Prices: Shanghai wins here on points. As a tourist destination, China in general is cheaper than Japan, and this is reflected also in the park admission, as well as in the price of hotels and meals, whether on or off property.

Overall, I'd say that on a straight comparison, Tokyo Disneyland beats Shanghai Disneyland. But give Shanghai Disneyland time, and it will have even more to offer. And already now, Shanghai Disneyland can still offer even die-hard Disney fans a full Disney experience.

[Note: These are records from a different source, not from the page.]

-- ==== Sys2Proof/Tests/Slice0.lean ====
section
/-! SUPPORT. The model's own tests: the refusal of ill-formed terms, words decoded, one step of each instruction with
the values of 95_test_vectors, and for each statement with hypotheses a state and operands that meet them. -/

namespace Sys2Proof.Tests

open Sys2Proof Sys2Proof.Machine

/-! ## Helpers -/

/-- A small state: the byte order, pc, some registers, some bytes of memory. -/
def start (be : Bool) (pc : Word) (regs : List (Gpr × Word)) (bytes : List Host.Cell) : State :=
  regs.foldl (fun s rv => s.writeGpr rv.1 rv.2)
    { State.reset with pc := pc, mem := bytes, cfg := { Cfg.launch with bigEndian := be } }

/-- The state after one step that runs the instruction of a table word. -/
def after (s : State) (nbits w : Nat) : Option State :=
  match step (s.withFetchWord nbits w) with
  | .next t => some t
  | _ => none

/-- The fault of one step that runs the instruction of a table word. -/
def faultOf (s : State) (nbits w : Nat) : Option Fault :=
  match step (s.withFetchWord nbits w) with
  | .fault f => some f
  | _ => none

/-- The address, kind and state left of a SAVE or RESTORE that one step runs and that is stopped at a transfer. -/
def leftBy (s : State) (nbits w : Nat) : Option (Word × AccessKind × State) :=
  match faultOf s nbits w with
  | some (.unmappedTransfer a k t) => some (a, k, t)
  | _ => none

/-- The refusal of one step that runs the instruction of a table word. -/
def refusalBy (s : State) (nbits w : Nat) : Option Refusal :=
  match step (s.withFetchWord nbits w) with
  | .refused r => some r
  | _ => none

/-- A memory map of one read-only page of program and one writable page of data. -/
def twoPages : List Region := [⟨0x00400000, 256, false⟩, ⟨0x7FFFEF00, 256, true⟩]

/-- A state in which a jump through GPR 2 to 0x00400040 is pending. -/
def inSlot (regs : List (Gpr × Word)) : State :=
  { start false 0x00400002 ((2, 0x00400041) :: regs) [] with delay := some ⟨0x00400040, true, some 2⟩ }

/-! ## WellFormed: the one check there is (41_logical_move_compare R146, 30_encoding R92) -/

theorem test_nop_term_is_ill_formed : Instr.wellFormed .nop = false := by decide
theorem test_move_to_zero_is_well_formed : Instr.wellFormed (.moveR32Rz 0 0) = true := by decide

/-! ## Decoding: words written out from the figures of 30_encoding R83 to R98 -/

theorem test_decode_add_sub :
    decode (.pair 0b11110_111111_11111#16 0b01001_010_000_11111#16) = .ok (.addiuRxImm 2 0xFFFF) ∧
    decode (.pair 0b11110_000000_00000#16 0b00001_011_000_10000#16) = .ok (.addiuRxPcImm 3 16) ∧
    decode (.pair 0b11110_000000_00000#16 0b00000_100_000_01000#16) = .ok (.addiuRxSpImm 4 8) ∧
    decode (.pair 0b11110_0000000_1000#16 0b01000_010_011_0_0000#16) = .ok (.addiuRyRxImm 3 2 0x4000) ∧
    decode (.pair 0b11110_111111_11111#16 0b01100_011_000_00000#16) = .ok (.addiuSpImm 0xFFE0) ∧
    decode (.half 0b11100_011_100_010_01#16) = .ok (.addu 2 3 4) ∧
    decode (.half 0b11101_010_011_01011#16) = .ok (.neg 2 3) ∧
    decode (.half 0b11100_011_100_010_11#16) = .ok (.subu 2 3 4) := by decide

theorem test_decode_logical :
    decode (.half 0b11101_010_011_01100#16) = .ok (.and 2 3) ∧
    decode (.pair 0b11110_010001_00010#16 0b01110_011_000_10100#16) = .ok (.cmpi 3 0x1234) ∧
    decode (.half 0b11101_010_011_01010#16) = .ok (.cmp 2 3) ∧
    decode (.pair 0b11110_010001_00010#16 0b01101_010_000_10100#16) = .ok (.li 2 0x1234) ∧
    decode (.half 0b01100_101_000_11_010#16) = .ok (.moveR32Rz 24 2) ∧
    decode (.half 0b01100_101_101_11_001#16) = .ok (.moveR32Rz 29 1) ∧
    decode (.half 0b01100_111_010_11000#16) = .ok (.moveRyR32 2 24) ∧
    decode (.half 0b01100_101_000_00_000#16) = .ok (.moveR32Rz 0 0) ∧
    decode (.half 0b11101_010_011_01111#16) = .ok (.not 2 3) ∧
    decode (.half 0b11101_010_011_01101#16) = .ok (.or 2 3) ∧
    decode (.half 0b11101_010_100_10001#16) = .ok (.seb 2) ∧
    decode (.half 0b11101_001_101_10001#16) = .ok (.seh 1) ∧
    decode (.pair 0b11110_000011_00000#16 0b01010_011_000_00100#16) = .ok (.slti 3 100) ∧
    decode (.pair 0b11110_000000_00000#16 0b01011_100_000_00001#16) = .ok (.sltiu 4 1) ∧
    decode (.half 0b11101_010_011_00010#16) = .ok (.slt 2 3) ∧
    decode (.half 0b11101_010_011_00011#16) = .ok (.sltu 2 3) ∧
    decode (.half 0b11101_010_011_01110#16) = .ok (.xor 2 3) ∧
    decode (.half 0b11101_010_000_10001#16) = .ok (.zeb 2) ∧
    decode (.half 0b11101_111_001_10001#16) = .ok (.zeh 7) := by decide

theorem test_decode_system :
    decode (.pair 0b11110_011_110_10001#16 0b11100_101_010_11111#16) = .ok (.asmacro 3 31 2 5 17 6) ∧
    decode (.half 0b11101_000111_00101#16) = .ok (.brk 7) ∧
    decode (.half 0b11101_000101_00001#16) = .ok (.sdbbp 5) := by decide

theorem test_decode_branch :
    decode (.pair 0b11110_111111_11111#16 0b00100_010_000_11110#16) = .ok (.beqz 2 0xFFFE) ∧
    decode (.pair 0b11110_111111_01111#16 0b00101_001_000_11111#16) = .ok (.bnez 1 0x7FFF) ∧
    decode (.pair 0b11110_000000_10000#16 0b00010_000000_00000#16) = .ok (.b 0x8000) ∧
    decode (.pair 0b11110_000000_00000#16 0b01100_000_000_00010#16) = .ok (.bteqz 2) ∧
    decode (.pair 0b11110_111111_11111#16 0b01100_001_000_11100#16) = .ok (.btnez 0xFFFC) := by decide

theorem test_decode_jump :
    decode (.half 0b11101_010_1_1_0_00000#16) = .ok (.jalrc 2) ∧
    decode (.half 0b11101_011_0_1_0_00000#16) = .ok (.jalr 3) ∧
    decode (.pair 0b00011_0_10000_00000#16 0b0000010000000000#16) = .ok (.jal 0x100400) ∧
    decode (.mips32 0b011101_00000100000000010000000000#32) = .ok (.jalx 0x100400) ∧
    decode (.half 0b11101_000_1_0_1_00000#16) = .ok .jrcRa ∧
    decode (.half 0b11101_010_1_0_0_00000#16) = .ok (.jrcRx 2) ∧
    decode (.half 0b11101_000_0_0_1_00000#16) = .ok .jrRa ∧
    decode (.half 0b11101_111_0_0_0_00000#16) = .ok (.jrRx 7) ∧
    decode (.pair 0b00011_1_10000_00000#16 0b0000010000000000#16) = .ok (.jalx16 0x100400) := by decide

theorem test_decode_muldiv :
    decode (.half 0b11101_010_011_11010#16) = .ok (.div 2 3) ∧
    decode (.half 0b11101_010_011_11011#16) = .ok (.divu 2 3) ∧
    decode (.half 0b11101_010_000_10000#16) = .ok (.mfhi 2) ∧
    decode (.half 0b11101_011_000_10010#16) = .ok (.mflo 3) ∧
    decode (.half 0b11101_010_011_11000#16) = .ok (.mult 2 3) ∧
    decode (.half 0b11101_100_101_11001#16) = .ok (.multu 4 5) := by decide

theorem test_decode_load_store :
    decode (.pair 0b11110_111111_11111#16 0b10000_011_010_11111#16) = .ok (.lb 2 0xFFFF 3) ∧
    decode (.pair 0b11110_000000_00000#16 0b10100_011_010_00011#16) = .ok (.lbu 2 3 3) ∧
    decode (.pair 0b11110_000000_00000#16 0b10001_011_010_00010#16) = .ok (.lh 2 2 3) ∧
    decode (.pair 0b11110_000000_00000#16 0b10101_011_010_00010#16) = .ok (.lhu 2 2 3) ∧
    decode (.pair 0b11110_000000_00000#16 0b10110_010_000_01000#16) = .ok (.lwRxPc 2 8) ∧
    decode (.pair 0b11110_111111_01111#16 0b10010_001_000_11100#16) = .ok (.lwRxSp 1 32764) ∧
    decode (.pair 0b11110_000000_00000#16 0b10011_001_100_01000#16) = .ok (.lwRyRx 4 8 1) ∧
    decode (.pair 0b11110_000000_00000#16 0b11000_011_010_00001#16) = .ok (.sb 2 1 3) ∧
    decode (.pair 0b11110_000000_00000#16 0b11001_011_010_00010#16) = .ok (.sh 2 2 3) ∧
    decode (.pair 0b11110_000000_00000#16 0b01100_010_000_11100#16) = .ok (.swRaSp 28) ∧
    decode (.pair 0b11110_000000_00000#16 0b11010_010_000_00100#16) = .ok (.swRxSp 2 4) ∧
    decode (.pair 0b11110_111111_11111#16 0b11011_000_001_11000#16) = .ok (.swRyRx 1 0xFFF8 0) := by decide

theorem test_decode_save_restore :
    decode (.half 0b01100_100_0_1_1_1_0100#16) = .ok (.restore true true true 4) ∧
    decode (.half 0b01100_100_0_0_1_0_0010#16) = .ok (.restore false true false 2) ∧
    decode (.pair 0b11110_010_0000_0101#16 0b01100_100_0_1_1_1_0110#16) = .ok (.restoreExt true true true 2 5 6) ∧
    decode (.half 0b01100_100_1_1_0_0_0000#16) = .ok (.save true false false 0) ∧
    decode (.pair 0b11110_111_0010_1110#16 0b01100_100_1_1_1_1_0000#16) = .ok (.saveExt true true true 7 14 32) := by decide

theorem test_decode_shift :
    decode (.pair 0b11110_11111_000000#16 0b00110_000_001_000_00#16) = .ok (.sll 0 1 31) ∧
    decode (.half 0b11101_011_010_00100#16) = .ok (.sllv 2 3) ∧
    decode (.pair 0b11110_10000_000000#16 0b00110_111_110_000_11#16) = .ok (.sra 7 6 16) ∧
    decode (.half 0b11101_000_001_00111#16) = .ok (.srav 1 0) ∧
    decode (.pair 0b11110_00100_000000#16 0b00110_010_011_000_10#16) = .ok (.srl 2 3 4) ∧
    decode (.half 0b11101_011_010_00110#16) = .ok (.srlv 2 3) := by decide

/-- A byte at a time, in both orders (30_encoding R82): the left halfword of the figure first. -/
theorem test_decode_bytes :
    decodeBytes false true [0xFF, 0xF7, 0x1F, 0x4A] = .ok (.addiuRxImm 2 0xFFFF, []) ∧
    decodeBytes true true [0xF7, 0xFF, 0x4A, 0x1F] = .ok (.addiuRxImm 2 0xFFFF, []) ∧
    decodeBytes false true [0x89, 0xE3, 0x00] = .ok (.addu 2 3 4, [0x00]) := by decide
theorem test_decode_short : decodeBytes false true [0xFF, 0xF7, 0x1F] = .error .truncated := by decide
/-- Numbered as the opcode table numbers them. -/
theorem test_decode_table_word :
    decodeTableWord 32 0xF7FF4A1F = some (.addiuRxImm 2 0xFFFF) ∧ decodeTableWord 16 0xE389 = some (.addu 2 3 4) ∧
    decodeTableWord 32 0x74100400 = some (.jalx 0x100400) ∧ decodeTableWord 16 0x4A01 = none := by decide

Tokyo may beat Shanghai on points, but both are worth visiting!


----------



## OKW Lover

Just wanted to thank @pogo791 for a very nice comparison.  I may not agree with all the points but they are well made.


----------



## iheartglaciers

@pogo791 gave a great comparison . I thought Shanghai DL wins hands down over Tokyo DL, but Tokyo Disney Sea is not to be missed, it’s just so we’ll themed and unique.  Although my cousins who are die hard WDW fans didn’t like it because it wasn’t Disney enough.  But I was blown away by it.

I also thought it was really fun to see the Japanese culture in the amazing CMs and the fellow park visitors dressed up in matching outfits with their Duffy’s.  It makes the whole thing a really cool experience.


----------